Personalized learning

During my recent conversations with educators it is clear that schools and classrooms continue to be in a variety of places on the topic of meeting the needs of students. Some are struggling with how to move forward while others have a plan in place and are willing to make every attempt to continue the momentum. Some are collaborating within schools/districts/regions and others are struggling alone. One thing is clear, progress is being made in the educational environments where visual and performing arts teachers have ‘a place at the table’. These teachers are confident and in many areas leading, their voice is being heard. No one has all the answers but questions are raised, conversations are ongoing and students are engaged and at the center of their learning.

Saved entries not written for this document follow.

/-- Opens a record on row g of instant `at_`. -/
def Module.openRec (m : Module) (s : Nat) (x : Session) (cond t origin g at_ : Nat) : Module :=
  match (List.range 64).find? fun e => (x.recs.get? e).isNone with
  | none => (m.acqCnt 5).flag (R.ACQ_SESS_STAT0_DIR_FULL_STK s)
  | some e =>
    let start : Int := (at_ : Int) - x.preNs
    let f := m.sessRate x
    let avail := x.rows.filter fun w => decide (x.armIdx ≤ w.idx)
    let oldest := match avail.head? with
      | some w => w.instant
      | none => gridNs f (x.lastG + 1)
    let first := match avail.find? fun w => decide (start ≤ (w.instant : Int)) with
      | some w => w.idx
      | none => x.nextIdx
    let flags := (if start < (oldest : Int) then 2 ^ 3 else 0) + (if x.comtrade then 2 ^ 8 else 0)
    let stop := match x.conds[cond]? with
      | some (c, _) => c.typ == 4 && bitOf c.op 0
      | none => false
    let r : AcqRec := ⟨x.recno, flags, g, at_, 0, 0, [], [], 0xFF, start.toNat, at_ + x.postNs, first, none, stop, false⟩
    let r := r.join cond (x.remote cond) origin
    let m := m.setSess s { x with
      recs := x.recs.set e r, open_ := some e, recno := (x.recno + 1) % 2 ^ 32, state := .recording, chg := 0 }
    let m := (m.acqCnt 0).acqEvent 1 0 s x.recno
    if !x.remote cond && (x.haulTx || x.global) then m.sendHaul 2 x.group (some t) else m

/-- A trigger on an open record (R354). -/
def Module.joinRec (m : Module) (s : Nat) (x : Session) (e : Nat) (r : AcqRec) (cond t origin g at_ : Nat) : Module :=
  if r.fin ≤ at_ then m.setSess s { x with late := x.late ++ [⟨cond, t, origin⟩] }
  else
    let stop := r.stop || (match x.conds[cond]? with
      | some (c, _) => c.typ == 4 && bitOf c.op 0
      | none => false)
    let r := { r with stop := stop }
    if g = r.trigG then
      (m.setSess s { x with recs := x.recs.set e (r.join cond (x.remote cond) origin) }).acqCnt 2
    else
      let full := decide (16 ≤ r.list.length)
      let r := if full then r else { r with list := r.list ++ [(cond, at_ % 2 ^ 32)] }
      let cap := r.trig + x.maxNs
      let want := at_ + x.postNs
      let r := if x.extend ∧ r.trig < at_ then
          (let r := { r with fin := max r.fin (min want cap) }
           if cap ≤ want then r.mark 6 else r)
        else r
      let m := m.setSess s { x with recs := x.recs.set e r }
      if full then m.acqCnt 3 else m

/-- A trigger of session s: a condition index, 32 software, 33 remote; its instant (ns) and origin (R353). -/
def Module.acqTrigger (m : Module) (s cond t origin : Nat) : Module :=
  match m.acq.sessions.get? s with
  | none => m
  | some x =>
    if !x.running then m.acqCnt 4
    else
      let f := m.sessRate x
      let g := gridAt f t
      let first := x.armRow.getD (x.lastG + 1)
      if g < first then m.acqCnt 4
      else
        match x.open_.bind fun e => (x.recs.get? e).map fun r => (e, r) with
        | none => m.openRec s x cond t origin g (gridNs f g)
        | some (e, r) => m.joinRec s x e r cond t origin g (gridNs f g)

/-- The open record's span has ended: it closes, the session goes on as R351, R353, R357 and R366 say, and the triggers
that belong to the next record act. -/
def Module.endRec (m : Module) (s : Nat) : Module :=
  match m.acq.sessions.get? s with
  | none => m
  | some x =>
    match x.open_.bind fun e => x.recs.get? e with
    | none => m
    | some r =>
      let m := m.closeRec s false
      let m :=
        if r.stop then m.haltSess s 2
        else if x.disarm ∨ x.global ∨ !x.autoRearm then m.modSess s fun y => { y with state := .idle, disarm := false }
        else m.modSess s fun y => { y with state := .armed }
      let m :=
        if x.armPending then m.armSess s
        else if x.global ∧ x.gmaster ∧ x.autoRearm ∧ !x.disarm ∧ !r.stop then m.armSess s
        else m
      let m := m.modSess s fun y => { y with late := [] }
      x.late.foldl (fun m l => m.acqTrigger s l.cond l.t l.origin) m

/-! ### Conditions of types 1 to 4 (R356, R357) -/

/-- A level comparison: whether it fires, whether it re-arms. Both sides are on one scale; `hyst` is at 0 or above.
DEDUCED, assumption 86. -/
def levelTest (op : Nat) (x th hyst : Int) : Bool × Bool :=
  if op = 0 then (decide (th ≤ x), decide (x < th - hyst)) else (decide (x ≤ th), decide (th + hyst < x))

/-- An armed condition fires on `hit`; one that is not armed re-arms on `again`. DEDUCED, assumption 86. -/
def CondSt.level (st : CondSt) (hit again : Bool) : CondSt × Bool :=
  if st.armed then ({ st with armed := !hit }, hit) else ({ st with armed := again }, false)

/-- One condition on a curd frame. The columns are numbered by channel entry within the session's analogue or binary
columns. DEDUCED, assumption 85. -/
def Module.evalCond (m : Module) (x : Session) (cd : Curd) (c : AcqCond) (st : CondSt) : CondSt × Bool :=
  let f := m.sessRate x
  let an := ((x.chans.filter (·.kind == 1))[c.ch]?).map fun k => (cd.val k.source).1
  let th := f32Decode (BitVec.ofNat 32 c.th)
  let hy := f32Scale (f32Decode (BitVec.ofNat 32 c.hyst))
  match c.typ, an with
  | 1, some v =>
    let d := f32Decode v
    if f32IsNaN d ∨ f32IsNaN th then (st, false)
    else
      let (hit, again) := levelTest (c.op % 2) (f32Scale d) (f32Scale th) hy
      st.level hit again
  | 2, some v =>
    let back := st.hist[c.lp - 1]?
    let st' := { st with hist := (v :: st.hist).take c.lp }
    match back with
    | none => (st', false)
    | some w =>
      let d := f32Decode v
      let d0 := f32Decode w
      if (f32Sub v w).bits = f32NaN ∨ f32IsNaN d ∨ f32IsNaN d0 ∨ f32IsNaN th then (st', false)
      else
        let (hit, again) := levelTest (c.op % 2) ((f32Scale d - f32Scale d0) * f) (f32Scale th * c.lp) (hy * c.lp)
        st'.level hit again
  | 4, some v =>
    let p := cd.g % f % c.lp
    let (lo, hi) := m.acq.masks.getD (c.hyst + p) (0, 0)
    let d := f32Decode v
    if f32IsNaN d then (st, false)
    else
      let bad := (!f32IsNaN (f32Decode lo) && decide (f32Scale d < f32Scale (f32Decode lo))) ||
        (!f32IsNaN (f32Decode hi) && decide (f32Scale (f32Decode hi) < f32Scale d))
      let n := if bad then 0 else st.clear + 1
      let st := { st with clear := n }
      st.level bad (decide (c.lp ≤ n))
  | 3, _ =>
    match (x.chans.filter fun k => k.kind == 2 || k.kind == 3 || k.kind == 4)[c.ch]? with
    | none => (st, false)
    | some k =>
      let b := m.acqBit k
      let hit := match st.prev with
        | none => false
        | some p =>
          if c.op % 4 = 0 then p == 0 && b else if c.op % 4 = 1 then p == 1 && !b else (p == 1) != b
      ({ st with prev := some (b2n b) }, hit)
  | _, _ => (st, false)
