-- ==== Sys2Proof/Machine/Host.lean ====
section
/-!
DEFINITION. The host interface (R318 to R343): violations and isolation, translation, doorbells, command and completion
queues, receive rings, curd export, shares.
-/

namespace Sys2Proof.Machine

def Module.insOn (m : Module) : Bool := m.ready 14 && m.mode != .reset && m.mode != .load && m.mode != .flush
def Module.insCnt (m : Module) (k : Nat) : Module := m.bump (R.INS_CNT_CNT k)
def Module.setHq (m : Module) (i q : Nat) (x : HQueue) : Module :=
  { m with host := { m.host with queues := m.host.queues.set (8 * i + q) x } }
def Module.owner (m : Module) (i : Nat) : Nat := m.rd (R.INS_INST_STAT_OWNER i)
def Module.isolated (m : Module) (i : Nat) : Bool := m.isOn (R.INS_INST_STAT_ISOLATED i)

/-- Whether function fn owns an admitted instance. -/
def Module.owns (m : Module) (fn i : Nat) : Bool := m.instAdmitted i && m.owner i == 0x100 + fn

/-- Whether an admitted instance is host-owned (R321). -/
def Module.hostOwned (m : Module) (i : Nat) : Bool :=
  m.instAdmitted i && decide (0x100 ≤ m.owner i) && decide (m.owner i < 0x200)

/-! ### Curd export admission (R328, R329) -/

/-- The export rate E of a ring of vat rate v, in MB/s. -/
def Module.exportRate (m : Module) (v : Nat) : Nat :=
  match m.vat.rates.get? v with
  | some r => ceilDiv ((32 + 8 * r.chans.length) * r.f) 1000000
  | none => 0

def Module.exportOf (m : Module) (i : Nat) : Nat :=
  (List.range 4).foldl (fun a v => if (m.hq i (4 + v)).en then a + m.exportRate v else a) 0

def Module.exportAll (m : Module) : Nat := m.instances.foldl (fun a i => a + m.exportOf i) 0

/-- The registers that show admitted export, and CAP_SHORT with its event (R320). -/
def Module.exportShown (m : Module) : Module :=
  let m := m.instances.foldl (fun m i => m.wr (R.INS_INST_USE_EXPORT_MBPS i) (m.exportOf i)) m
  let m := m.wr R.INS_EXPORT_LOAD_MBPS m.exportAll
  let short := decide (m.rd R.INS_DMA_CAP_MBPS < m.exportAll)
  let was := m.isOn R.INS_STATUS_CAP_SHORT
  let m := m.wr R.INS_STATUS_CAP_SHORT (b2n short)
  if short && !was then (m.flag R.INS_STATUS_CAP_SHORT_STK).raiseIf R.INS_CTRL_LOG_EN 15 3 0 0xFFFF 0xFFFF 0 else m

/-! ### Disabling queues -/

/-- Disables a queue with a cause; what it waited for is dropped. -/
def HQueue.off (q : HQueue) (cause : Nat) : HQueue := { q with en := false, cause := cause, pend := [], irqDue := false }

/-- Disables every queue of an instance with a cause; `clear` clears their configuration too (R340). -/
def Module.queuesOff (m : Module) (i cause : Nat) (clear : Bool) : Module :=
  let m := [0, 1, 2, 4, 5, 6, 7].foldl (fun m q =>
    m.setHq i q ((if clear then HQueue.init else m.hq i q).off cause)) m
  { m with host := { m.host with cmds := m.host.cmds.erase i, bufs := m.host.bufs.erase i } }.exportShown

/-- Flushes an instance's HP queue, counted (R337). -/
def Module.flushHp (m : Module) (i : Nat) : Module :=
  let n := (m.queue (.hp i)).length
  (m.setQueue (.hp i) []).bumpBy (R.SWC_HPQ_DROP_CNT_CNT i) n

/-! ### Violations and isolation (R341, R342) -/

/-- Isolates an instance. -/
def Module.isolate (m : Module) (i : Nat) : Module :=
  if m.isolated i then m
  else ((m.flag (R.INS_INST_STAT_ISOLATED i)).queuesOff i 5 false).insCnt 11
    |>.raiseIf R.INS_CTRL_LOG_EN 15 2 0 i 0xFFFF i

/-- The charged violations that the window [now - VIOL_WIN_MS, now) and the present hold. DEDUCED, assumption 79. -/
def Module.violIn (m : Module) (key : Nat) : List Nat :=
  (m.host.viol.getD key []).filter fun t => decide (m.mono ≤ t + m.rd R.INS_CTRL_VIOL_WIN_MS * 1000000 * nsUnit)

/-- Keeps the charged violations of an instance, or of 0x1000 + function, and shows their number. -/
def Module.setViol (m : Module) (key : Nat) (l : List Nat) : Module :=
  let m := { m with host := { m.host with viol := if l = [] then m.host.viol.erase key else m.host.viol.set key l } }
  m.wr (if key < 0x1000 then R.INS_INST_VIOL_WIN_CNT key else R.INS_FN_VIOL_WIN_CNT (key - 0x1000)) (min 65535 l.length)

In an Education Week article from October 3, educator Mary M. McConnaha shares her experience teaching in a middle school where the teaching and learning environment focuses on the needs of the each student. I hope that after reading the opening of the article below that you will take the time to read the entire article What Jimi Hendrix and Leonardo da Vinci Can Teach Us About Personalized LearningThe work of education can be messy but we owe it to EVERY student to approach it with a growth mindset so we can provide a learning environment where all learners, not only survive, but thrive.

American rock guitarist Jimi Hendrix performs at the 1967 Monterey Pop Festival in California. —Bruce Fleming/AP

In Mary’s words: The 6th graders I taught during my first student-teaching assignment got me hooked on the musical “Hamilton.” The hit Broadway show, if you somehow haven’t heard, uses rap, hip hop, jazz, and show tunes to tell the story of how the American Founding Father’s life shaped the course of our nation—but it also teaches a lesson about education.

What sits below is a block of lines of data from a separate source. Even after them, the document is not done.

def applyTime : LdM Unit := do
  let profile ← ldEnum 0 1 0
  let domain ← ldNum 1 1 0 255 0
  let ports ← ldNum 2 2 0 0x3FF 0x3FF
  let role ← ldEnum 4 1 0
  let p1 ← ldNum 5 1 0 255 128
  let p2 ← ldNum 6 1 0 255 128
  let logSync ← ldField 7 0 8 0 (.num (-4) 0) true
  ldReg R.TIM_SERVO_KP (← ldNum 8 2 1 65535 45875)
  ldReg R.TIM_SERVO_KI (← ldNum 10 2 0 65535 19661)
  ldReg R.TIM_LIMITS_MAX_PPB (← ldNum 12 4 1000 500000 100000)
  ldReg R.TIM_STEP_NS_STEP_NS (← ldNum 16 4 100 1000000 1000)
  ldReg R.TIM_LIMITS_STEP_RUN_EN (← ldEnum 20 1 0)
  ldReg R.TIM_LOCK_LOCK_N (← ldNum 21 1 1 15 4)
  ldReg R.TIM_LOCK_LOCK_NS (← ldNum 22 2 10 10000 100)
  ldReg R.TIM_HOLD_HOLD_TMO_MS (← ldNum 24 2 100 60000 3000)
  ldReg R.TIM_LOCK_SRC_EN (← ldNum 26 1 0 7 7)
  ldReg R.TIM_HOLD_HAUL_ORIG (← ldEnum 27 1 0)
  ldReg R.TIM_LOCK_QUAL_S (← ldNum 28 1 1 255 10)
  ldReg R.TIM_UTC_UTC_OFFSET (← ldNum 29 1 0 255 37)
  let freq ← ldField 32 0 32 0 (.num (-1000) 1000) true
  (List.range 4).forM fun v => do
    ldReg (R.TIM_VC_CFG_EN v) (← ldEnum (36 + 4 * v) 1 0)
    ldReg (R.TIM_VC_CFG_BIND v) (← ldEnum (37 + 4 * v) 1 0)
    ldReg (R.TIM_VC_CFG_DOMAIN v) (← ldNum (38 + 4 * v) 1 0 255 0)
  ldMod fun m => { m with tim := { m.tim with cfg := ⟨profile, domain, ports, role, p1, p2, logSync, freq⟩ } }

/-! ### PORTS (R146) -/

/-- FEC choices at a SPEED (Table 5.1); at SPEED 0 the rate is the fitted module's, and every choice stands. -/
def fecChoices (speed : Nat) : List (Int × Int) :=
  if speed = 1 then [(0, 1)] else if speed = 2 then [(0, 2)] else [(0, 3)]

def applyPort (n o : Nat) : LdM Unit := do
  let red := (← get).m.redund (n - 1)
  let upper := decide (n % 2 = 1) && red != 0
  ldFlag (R.MAC_CTRL_EN n) (← ldBool o true)
  let low := (← get).m.rd (R.MAC_CTRL_SPEED (n - 1))
  let speed ← ldNat (o + 1) 1 (if n = 10 then 3 else if upper then low else 0)
    (if n = 10 then .fixed 3 else if upper then .fixed low else .enum [(0, 3)])
  ldReg (R.MAC_CTRL_SPEED n) speed
  let lowFec := (← get).m.rd (R.MAC_CTRL_FEC (n - 1))
  ldReg (R.MAC_CTRL_FEC n) (← ldNat (o + 2) 1 (if upper then lowFec else 0)
    (if n = 10 then .enum [(0, 0), (3, 3)] else if upper then .fixed lowFec else .enum (fecChoices speed)))
  if n % 2 = 0 ∧ n < 10 then ldReg (R.MAC_CTRL_REDUND n) (← ldEnum (o + 3) 2 0)
  ldReg (R.MAC_CTRL_MAX_LEN n) (← ldNum (o + 4) 2 1518 9216 1536)
  if n < 10 then
    ldFlag (R.MAC_PAUSE_CFG_RX_PAUSE_EN n) (← ldBit (o + 6) 0 false)
    ldFlag (R.MAC_PAUSE_CFG_RX_PFC_EN n) (← ldBit (o + 6) 1 false)
  ldReg (R.MAC_PAUSE_CFG_IGN_PAUSE n) (← ldNum (o + 7) 1 0 255 0xF0)
  ldReg (R.MAC_HOLD_HOLD_US n)
    (← ldNat (o + 8) 2 (if n = 10 then 0 else 2000) (if n = 10 then .fixed 0 else .num 0 10000))
  ldFlag (R.MAC_CTRL_MACSEC_EN n) (← ldBool (o + 10) false)
  (List.range 8).forM fun q => do
    ldReg (R.MAC_AGE_AGE_US n q) (← ldNum (o + 12 + 2 * q) 2 0 10000 (if q < 4 then 0 else 1000))

def applyPorts : LdM Unit := (List.range 11).forM fun n => applyPort n (32 * n)

/-! ### SWITCH (R168) -/

/-- One class of a port record; the minimum may take up what the minimums applied before it leave of 60,576 (R165). -/
def applyClass (p q o left : Nat) : LdM Nat := do
  let d := if p = 11 then 512 else if q = 7 then 128 else 32
  let mn ← ldField o 0 16 d (.num 0 left) false
  ldReg (R.SWC_Q_CFG_MIN_CELLS p q) mn.toNat
  ldReg (R.SWC_Q_CFG_ALPHA p q) (← ldBits o 16 8 64 (.num 1 255))
  ldReg (R.SWC_Q_CFG_WRR p q) (← ldBits o 24 8 1 (.num 1 255))
  ldReg (R.SWC_Q_SHAPE_IDLE_SLOPE p q) (← ldNum (o + 4) 2 0 25000 0)
  ldReg (R.SWC_Q_HICREDIT_HI_CREDIT p q) (← ldNum (o + 8) 4 1024 1048576 16384)
  return left - mn.toNat

def applySwPort (p o left : Nat) : LdM Nat := do
  ldReg (R.SWC_PORT_CFG_PVID p) (← ldBits o 0 12 1 (.num 1 4094))
  ldReg (R.SWC_PORT_CFG_DEF_PCP p) (← ldBits o 12 3 0 .any)
  ldReg (R.SWC_PORT_CFG_LEARN p) (← ldBits o 15 1 0 .any)
  ldReg (R.SWC_PORT_CFG_CUT_THRU p) (← ldBits o 16 1 0 .any)
  ldReg (R.SWC_PORT_CFG_ING_FILTER p) (← ldBits o 17 1 1 .any)
  ldReg (R.SWC_PCP_MAP_MAP p) (← ldBits (o + 4) 0 24 0xFAC688 .any)
  if p = 10 then return left
  else (List.range 8).foldlM (fun left q => applyClass p q (o + 8 + 12 * q) left) left

/-- Puts what the SWITCH section names, or VLAN 1 where it takes its defaults, into the tables. -/
def applySwitch : LdM Unit := do
  let (rv, nv) ← ldCount 0 2 4094
  let (rf, nf) ← ldCount 2 4 65536
  let (rg, ng) ← ldCount 6 2 8192
  let (rs, ns) ← ldCount 8 2 1024
  ldReg R.SWC_CTRL_LEARN_AGE_S (← ldNum 10 2 0 65535 300)
  let _ ← (List.range 12).foldlM (fun left p => applySwPort p (16 + 128 * p) left) 60576
  let vb := 1552
  let fb := vb + 16 * rv
  let gb := fb + 16 * rf
  let sb := gb + 8 * rg
  let mb := sb + 516 * rs
  if (← get).body.isNone then
    ldMod fun m => { m with sw := { m.sw with vlans := [(1, ⟨0xFFF, 0, 0, 0, 0, false⟩)] } }
  (List.range nv).forM fun i => do
    let o := vb + 16 * i
    let vid ← ldNum o 2 1 4094 1
    let w0 ← ldBits (o + 4) 0 32 0 .any
    let w1 ← ldBits (o + 8) 0 32 0 .any
    let w2 ← ldBits (o + 12) 0 32 0 .any
    if bitOf w0 31 then
      ldMod fun m => { m with sw := { m.sw with vlans := m.sw.vlans.set vid (VlanEntry.ofWords w0 w1 w2) } }
  (List.range nf).forM fun i => do
    let o := fb + 16 * i
    let lo ← ldBits o 0 32 0 .any
    let w1 ← ldBits (o + 4) 0 32 0 .any
    let w2 ← ldBits (o + 8) 0 32 0 .any
    let w3 ← ldBits (o + 12) 0 32 0 .any
    if bitOf w2 31 then
      let key := fdbKey (lo + 2 ^ 32 * bitsOf w1 0 16) (bitsOf w1 16 12)
      ldMod fun m =>
        let e := { FdbEntry.ofWords w2 w3 m.mono with static := true }
        { m with sw := { m.sw with fdb := m.sw.fdb.set key e } }
  (List.range ng).forM fun i => do
    let o := gb + 8 * i
    let x ← ldNum o 2 0 8191 0
    let w ← ldBits (o + 4) 0 32 0 .any
    ldMod fun m => { m with sw := { m.sw with mcg := m.sw.mcg.set x (McGroup.ofWord w) } }
  (List.range ns).forM fun i => do
    let o := sb + 516 * i
    let x ← ldNum o 2 0 1023 0
    let b ← ldBytes (o + 4) 512
    ldMod fun m => { m with sw := { m.sw with
      hpSets := (List.range 128).foldl (fun s w =>
        let v := leAt b (4 * w) 4
        if v = 0 then s.erase (x * 128 + w) else s.set (x * 128 + w) v) m.sw.hpSets } }
  (List.range 4).forM fun s => do
    let o := mb + 8 * s
    ldReg (R.SWC_MIR0_EN s) (← ldBits o 0 1 0 .any)
    ldReg (R.SWC_MIR0_DEST s) (← ldBits o 1 4 0 (.num 0 10))
    ldReg (R.SWC_MIR0_MIR_CLASS s) (← ldBits o 5 3 0 (.num 0 6))
    ldReg (R.SWC_MIR0_DEST_INST s) (← ldBits o 8 12 0 .any)
    ldReg (R.SWC_MIR1_ING s) (← ldBits (o + 4) 0 12 0 .any)
    ldReg (R.SWC_MIR1_EGR s) (← ldBits (o + 4) 12 12 0 .any)
  ldMod fun m => m.wr R.SWC_STATUS_FDB_USED m.sw.fdb.length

As a young man in the Caribbean struggling to make ends meet, Hamilton taught himself fiscal policy, history, political theory, art, and culture. Not only did he read voraciously, he also put his reading into practice, counseling ship captains on trading and moving cargo, according to the biography by Ron Chernow on which the musical is based. His early learning provided the foundation for his many achievements, including creating the first national bank of the United States.

The list of self-taught experts goes far beyond the Founding Fathers. Jimi Hendrix, Louis Armstrong, Charlotte Perkins Gilman, Frida Kahlo, Leonardo da Vinci, Thomas Edison, Charles Darwin, Frederick Douglass, and Booker T. Washington were all at least partially self-taught in their areas of mastery.